## ASSIGNED TASK
Set every record down again, identical to the original.

BEGIN PROVIDED ENTRIES

-- ==== Sys2Proof/Machine/MoveArith.lean ====
section
/-! DEFINITION. Move and integer arithmetic (spec/42_move_arith.md): SET ADD SUB MUL MLI DIV DVI MOD MDI. -/

namespace Sys2Proof.Machine

/-- `ExecSET(b, a)`: `b` is not read (R151). -/
def bodySet (b a : Operand) (s : State) : State := writeOp b (readOp a s) s

/-- `SET b, a` (R151). -/
def execSet (b a : Mode) (s : State) : Host.Outcome State Fault Refusal := dispatchBasic bodySet b a s

/-- `ExecADD(b, a)` (R152). -/
def bodyAdd (b a : Operand) (s : State) : State := writeExBody aluAdd b a s

/-- `ADD b, a` (R152). -/
def execAdd (b a : Mode) (s : State) : Host.Outcome State Fault Refusal := dispatchBasic bodyAdd b a s

/-- `ExecSUB(b, a)` (R153). -/
def bodySub (b a : Operand) (s : State) : State := writeExBody aluSub b a s

/-- `SUB b, a` (R153). -/
def execSub (b a : Mode) (s : State) : Host.Outcome State Fault Refusal := dispatchBasic bodySub b a s

/-- `ExecMUL(b, a)` (R154). -/
def bodyMul (b a : Operand) (s : State) : State := writeExBody aluMul b a s

/-- `MUL b, a` (R154). -/
def execMul (b a : Mode) (s : State) : Host.Outcome State Fault Refusal := dispatchBasic bodyMul b a s

/-- `ExecMLI(b, a)` (R155). -/
def bodyMli (b a : Operand) (s : State) : State := writeExBody aluMli b a s

/-- `MLI b, a` (R155). -/
def execMli (b a : Mode) (s : State) : Host.Outcome State Fault Refusal := dispatchBasic bodyMli b a s

/-- `ExecDIV(b, a)` (R156). -/
def bodyDiv (b a : Operand) (s : State) : State := writeExBody aluDiv b a s

/-- `DIV b, a` (R156). -/
def execDiv (b a : Mode) (s : State) : Host.Outcome State Fault Refusal := dispatchBasic bodyDiv b a s

/-- `ExecDVI(b, a)` (R157). -/
def bodyDvi (b a : Operand) (s : State) : State := writeExBody (aluDvi Params.sdivRound) b a s

/-- `DVI b, a` (R157). -/
def execDvi (b a : Mode) (s : State) : Host.Outcome State Fault Refusal := dispatchBasic bodyDvi b a s

/-- `ExecMOD(b, a)` (R158). -/
def bodyMod (b a : Operand) (s : State) : State := writeBody aluMod b a s

/-- `MOD b, a` (R158). -/
def execMod (b a : Mode) (s : State) : Host.Outcome State Fault Refusal := dispatchBasic bodyMod b a s

/-- `ExecMDI(b, a)` (R159). -/
def bodyMdi (b a : Operand) (s : State) : State := writeBody (aluMdi Params.sdivRound) b a s

/-- `MDI b, a` (R159). -/
def execMdi (b a : Mode) (s : State) : Host.Outcome State Fault Refusal := dispatchBasic bodyMdi b a s

end Sys2Proof.Machine
end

END PROVIDED ENTRIES

## EXERCISE RESULT
-- ==== Sys2Proof/Machine/MoveArith.lean ====
section
/-! DEFINITION. Move and integer arithmetic (spec/42_move_arith.md): SET ADD SUB MUL MLI DIV DVI MOD MDI. -/

namespace Sys2Proof.Machine

/-- `ExecSET(b, a)`: `b` is not read (R151). -/
def bodySet (b a : Operand) (s : State) : State := writeOp b (readOp a s) s

/-- `SET b, a` (R151). -/
def execSet (b a : Mode) (s : State) : Host.Outcome State Fault Refusal := dispatchBasic bodySet b a s

/-- `ExecADD(b, a)` (R152). -/
def bodyAdd (b a : Operand) (s : State) : State := writeExBody aluAdd b a s

/-- `ADD b, a` (R152). -/
def execAdd (b a : Mode) (s : State) : Host.Outcome State Fault Refusal := dispatchBasic bodyAdd b a s

/-- `ExecSUB(b, a)` (R153). -/
def bodySub (b a : Operand) (s : State) : State := writeExBody aluSub b a s

/-- `SUB b, a` (R153). -/
def execSub (b a : Mode) (s : State) : Host.Outcome State Fault Refusal := dispatchBasic bodySub b a s

/-- `ExecMUL(b, a)` (R154). -/
def bodyMul (b a : Operand) (s : State) : State := writeExBody aluMul b a s

/-- `MUL b, a` (R154). -/
def execMul (b a : Mode) (s : State) : Host.Outcome State Fault Refusal := dispatchBasic bodyMul b a s

/-- `ExecMLI(b, a)` (R155). -/
def bodyMli (b a : Operand) (s : State) : State := writeExBody aluMli b a s

/-- `MLI b, a` (R155). -/
def execMli (b a : Mode) (s : State) : Host.Outcome State Fault Refusal := dispatchBasic bodyMli b a s

/-- `ExecDIV(b, a)` (R156). -/
def bodyDiv (b a : Operand) (s : State) : State := writeExBody aluDiv b a s

/-- `DIV b, a` (R156). -/
def execDiv (b a : Mode) (s : State) : Host.Outcome State Fault Refusal := dispatchBasic bodyDiv b a s

/-- `ExecDVI(b, a)` (R157). -/
def bodyDvi (b a : Operand) (s : State) : State := writeExBody (aluDvi Params.sdivRound) b a s

/-- `DVI b, a` (R157). -/
def execDvi (b a : Mode) (s : State) : Host.Outcome State Fault Refusal := dispatchBasic bodyDvi b a s

/-- `ExecMOD(b, a)` (R158). -/
def bodyMod (b a : Operand) (s : State) : State := writeBody aluMod b a s

/-- `MOD b, a` (R158). -/
def execMod (b a : Mode) (s : State) : Host.Outcome State Fault Refusal := dispatchBasic bodyMod b a s

/-- `ExecMDI(b, a)` (R159). -/
def bodyMdi (b a : Operand) (s : State) : State := writeBody (aluMdi Params.sdivRound) b a s

/-- `MDI b, a` (R159). -/
def execMdi (b a : Mode) (s : State) : Host.Outcome State Fault Refusal := dispatchBasic bodyMdi b a s

end Sys2Proof.Machine
end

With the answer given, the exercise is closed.